### Collected data:
-- ==== Sys2Proof/Machine/Image.lean ====
section
/-!
DEFINITION. The Quimar image: its layout, its relocation and its structure records, with the loader's checks of them (R342 to R352,
R355, Tables 13.1 to 13.4). The bodies of the records have the layout of log entry 20.
-/
namespace Sys2Proof.Machine

/-! ## Refusals and fields -/

/-- A refusal: the code of Table 13.4 and the image byte offset of the failing item (R355). -/
abbrev Refuse := Nat × Nat

def refuseIf (bad : Bool) (code off : Nat) : Option Refuse := if bad then some (code, off) else none

def imChecksum : Nat := 0x02
def imHeader : Nat := 0x03
def imKey : Nat := 0x04
def imSignature : Nat := 0x05
def imArrayMap : Nat := 0x06
def imPosition : Nat := 0x07
def imRegion : Nat := 0x08
def imRelocation : Nat := 0x09
def imStructure : Nat := 0x0A
def imLeg : Nat := 0x0B
def imCommand : Nat := 0x0C
def imFabric : Nat := 0x0D
def imParameter : Nat := 0x0E
def imMemory : Nat := 0x0F

/-- The little-endian field of `n` bytes at byte `a` of an image. -/
def fld (l : List Byte) (a n : Nat) : Nat := ofBytes ((l.drop a).take n)
def part (l : List Byte) (a n : Nat) : List Byte := (l.drop a).take n
/-- Reserved bytes must be zero; the first one that is not is the failing item. -/
def reserved (l : List Byte) (code a n : Nat) : Option Refuse := ((part l a n).findIdx? (· != 0)).map fun i => (code, a + i)
/-- The view with bytes replaced. -/
def putBytes (l : List Byte) (a : Nat) (bs : List Byte) : List Byte := l.take a ++ bs ++ l.drop (a + bs.length)

/-! ## Header, directory, sections (R345, R346) -/

def imDir (l : List Byte) : Nat := fld l 64 8
def imCount (l : List Byte) : Nat := fld l 72 4
def imPart (l : List Byte) : Nat := fld l 56 2
def regSize (l : List Byte) (r : Nat) : Nat := fld l (256 + 16 * r) 8
def regSpace (l : List Byte) (r : Nat) : Nat := fld l (264 + 16 * r) 1

/-- A directory entry, and where it stands. -/
structure Section_ where
  entry : Nat
  typ : Nat
  pos : Nat
  off : Nat
  len : Nat
  region : Nat

def sectionAt (l : List Byte) (i : Nat) : Section_ :=
  let a := imDir l + 32 * i
  ⟨a, fld l a 2, fld l (a + 2) 2, fld l (a + 8) 8, fld l (a + 16) 8, fld l (a + 24) 1⟩
def sections (l : List Byte) : List Section_ := (List.range (imCount l)).map (sectionAt l)
/-- LEG_TABLE, COMMANDS, CONSTANT and ZERO are placed. -/
def Section_.placed (x : Section_) : Bool := decide (3 ≤ x.typ) && decide (x.typ ≤ 6)
/-- A module uses the sections of its own position and of every position. -/
def Section_.usedAt (p : Nat) (x : Section_) : Bool := x.pos == 0xFFFF || x.pos == p
def Section_.destOff (l : List Byte) (x : Section_) : Nat := fld l x.off 8
/-- Bytes a placed section takes in its region. -/
def Section_.span (l : List Byte) (x : Section_) : Nat := if x.typ = 6 then fld l (x.off + 8) 8 else x.len - 8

### TASK STATEMENT:
Check every line above for the string "entry", and copy the ones that have it.

### ANSWER TO THE EXERCISE:
R355, Tables 13.1 to 13.4). The bodies of the records have the layout of log entry 20.
/-- A directory entry, and where it stands. -/
  entry : Nat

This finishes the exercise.